The no on 36 site has "100 ways this amendment hurts families" (read "Families" as gay couples, possibly with children). Some of these are covered in what I said above. Some of them are petty, like "no right to donate partner's body or organs after death." But some are serious, and may not even be solved with power of attorney. So there is room for debate on what gay couples need in this society. But marriage isn't necessarily it.

Le Grand debates the issues:
This guy, proclaiming to be a Christian differs from my view, but he has a better argument than most.
Indeed, the law has long recognized marriages that certain churches do not. I routinely perform weddings for couples who cannot or will not marry in churches - including previously divorced people, those of different faiths and those of no faith at all. The law has never required churches to recognize such unions.
Yes, but it's still called marriage, and they have the right to adopt and raise children. The article does not talk about the ramifications of opening the door to other civil arrangements, like polygamy, which is a natural progression from this point of view.
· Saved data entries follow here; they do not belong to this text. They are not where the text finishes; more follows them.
-- ==== Sys2Proof/Syntax.lean ====
section
/-! DEFINITION. Syntax.lean: the commands of the module, one constructor of `Instr` for each row of
opcode_table.json, and the types of their operands. A command is what reaches the module from outside (a
register access, a Baton request on a session, a frame, a pin, a supply) or a step of one of its own
engines, with what that step takes from outside the model's state as its operands. -/

namespace Sys2Proof

/-- The width of a register access (R94). -/
inductive Width where
  | w8 | w16 | w32
  deriving DecidableEq, Repr

/-- A Baton request as it reaches the interpreter on a session: its header but for the opcode, which the
command's name gives (Table 3.1), and the bytes from byte 12 onward. `plen` is the parameter length that
the header states; it need not be the length of `params` (R65). -/
structure Req where
  sess    : Fin 64
  version : Byte
  flags   : Byte
  tenant  : Byte
  cls     : Byte
  item    : W32
  plen    : BitVec 16
  params  : Bytes
  deriving DecidableEq, Repr

/-- What the supply monitor and the adapting hardware report at a ledger tick: mean input power of the
last tick in mW, usable bank energy in mJ (R122), and the value that hardware adaptation chooses for CLK_APP (units of 25 MHz)
before the ledger bounds it (R126). -/
structure Monitor where
  draw : W32
  bank : W32
  app  : BitVec 6
  deriving DecidableEq, Repr

/-- One funded item of steps 2 to 5 of Table 5.6. -/
inductive HoldRef where
  | lap (task : Fin 8)
  | link (owner : Fin 16) (item : W32)
  | dma (ch : Fin 32)
  | baton (owner : BitVec 256) (item : W32)
  deriving DecidableEq, Repr

/-- Why a part of a set failed verification at boot (Table 6.2). -/
inductive PartFail where
  | digest | signature | rollback
  deriving DecidableEq, Repr

/-- What the boot ROM and the boot stage find when they verify sets A and B: for each set the first
part that fails and why, or nothing when every part passes (R142). -/
structure BootCheck where
  failA : Option (Fin 8 × PartFail)
  failB : Option (Fin 8 × PartFail)
  deriving DecidableEq, Repr

/-- An event as a block forms it (Table 20.1, without the fields the recorder adds). -/
structure EvSpec where
  code   : BitVec 16
  sev    : Fin 8
  tenant : Byte
  obj    : BitVec 13
  elem   : Byte
  data   : Bytes
  deriving DecidableEq, Repr

/-- The bus errors of R526, as ERRCAUSE codes them. -/
inductive DmaCause where
  | noTarget | ecc | gated
  deriving DecidableEq, Repr

/-- A CAN frame: its flags as drill field 1 has them, identifier, data length code and data. -/
structure CanFrame where
  ide  : Bool
  fdf  : Bool
  brs  : Bool
  rtr  : Bool
  esi  : Bool
  id   : BitVec 29
  dlc  : BitVec 4
  data : Bytes
  deriving DecidableEq, Repr

/-- What the converter of a UIO input gives at one conversion: the voltage in V (mode 1) or current in mA (mode 2) as FP32,
the sensor's resistance in mΩ (modes 3 and 4), and the voltage at S in mV, signed (mode 5). -/
structure UioSample where
  val  : W32
  mohm : W32
  mv   : W32
  deriving DecidableEq, Repr

/-- The function blocks whose behaviour R162 to R164 give. -/
inductive FbKind where
  | rTrig | fTrig | ton | tof | tp | ctu | ctd | ctud
  deriving DecidableEq, Repr

/-- One evaluation of a function block instance by the program: its inputs CLK, IN, CU or CD in `a`, CD of CTUD in `b`,
R in `r`, LD in `ld`; PT in ns or PV in `p`; and the limits of the count's type. -/
structure FbCall where
  kind : FbKind
  inst : Nat
  a    : Bool
  b    : Bool
  r    : Bool
  ld   : Bool
  p    : Int
  lo   : Int
  hi   : Int
  deriving DecidableEq, Repr

/-- An output variable of the program as it stands at the program's return. -/
structure LapOut where
  obj   : BitVec 13
  elem  : Byte
  value : W64
  deriving DecidableEq, Repr

/-- A variable outside the image as a program leaves it. -/
structure LapVar where
  path  : BitVec 32
  value : Bytes
  deriving DecidableEq, Repr

/-- The active steps of an SFC chart as a program leaves them. -/
structure LapChart where
  path  : BitVec 32
  steps : List (BitVec 16)
  deriving DecidableEq, Repr

/-- What a program leaves beside its outputs: its other variables and its charts. -/
structure LapData where
  vars   : List LapVar
  charts : List LapChart
  deriving DecidableEq, Repr

/-- VPOE in mV and the class assigned. -/
structure PoeIn where
  mv  : BitVec 16
  cls : BitVec 4
  deriving DecidableEq, Repr

/-- How a transmission attempt ends on the bus: without an error, by lost arbitration, or in an error that LEC codes. -/
inductive CanTxResult where
  | ok | lost | error (lec : Fin 8)
  deriving DecidableEq, Repr

/-- A piece of a Furun message as a link delivers it: the peer that the link's certificate binds, the number of the
DTLS record, and the fields and body of Table 16.5 but for the type, which the command's name gives. -/
structure FPiece where
  peer  : W64
  seq   : BitVec 48
  ver   : Byte
  cls   : Byte
  flags : Byte
  len   : BitVec 16
  idx   : BitVec 16
  src   : W64
  dst   : W64
  body  : Bytes
  deriving DecidableEq, Repr

/-- A received Ethernet frame: destination, length in bytes with its check sequence, whether it carries a VLAN tag, a symbol
or check error, whether it is a PAUSE frame, and whether it is marked C0 without being mirror data (R24). -/
structure EthFrame where
  dst   : BitVec 48
  len   : BitVec 16
  vlan  : Bool
  bad   : Bool
  pause : Bool
  c0    : Bool
  deriving DecidableEq, Repr

/-- A certificate as a handshake presents it: the SM3 hash of its public key, its kind (0 station, 1 module), tag and Furun address,
the serial numbers of its chain, whether its chain is sound within 4 certificates, the trust slot whose key the chain reaches, the
latest start and the earliest end of the chain's validity periods, and whether its role extension is well formed. -/
structure Cert where
  owner   : BitVec 256
  kind    : Byte
  tag     : Byte
  addr    : W64
  serials : List (BitVec 160)
  sound   : Bool
  trust   : Fin 4
  start   : W64
  stop    : W64
  role    : Bool
  deriving DecidableEq, Repr

/-- One line cycle at the metrology converters (R299, R304): its duration in ns and the frequency in mHz as measured on CLK_MET, and the samples that
fall in it, oldest first, each with the 24-bit codes of the 28 channels. -/
structure LineCycle where
  dur : W32
  mhz : W32
  smp : List (List (BitVec 24))
  deriving DecidableEq, Repr

/-- A received PTP Announce message: domain, grandmaster's priority1, clockClass, clockAccuracy and variance, priority2 and identity,
announce interval in ms, currentUtcOffset and whether it is valid, and the leap flags (R450, R452, R461). -/
structure Announce where
  dom    : Byte
  prio1  : Byte
  cls    : Byte
  qual   : BitVec 24
  prio2  : Byte
  ident  : W64
  ivMs   : BitVec 16
  utc    : BitVec 16
  utcOk  : Bool
  leap59 : Bool
  leap61 : Bool
  deriving DecidableEq, Repr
However, I submit that a constitution is a document setting out the fundamental organization of government and the principles under which it operates. It also declares the rights of its citizens in relation to the government. It is hardly the place to establish for all time what marriage should be, especially when that serves to deny to some citizens rights enjoyed by others.
Not that the Oregon constitution has way too much junk not involved with the general principles and organization of the government already. Not that I don't agree with him, but that's not going to sway anyone.
The ACLU is, of course, against it.

As is the libertarian party. Looking at the voter's pamphlet, other than those two organizations I see a lot of individuals, interest group organizations created for just this election measure and anecdotes on the NO side. On the YES side I don't see much more, but there are lots of legislators and lawyers there, where most of the people on the NO side are unidentified.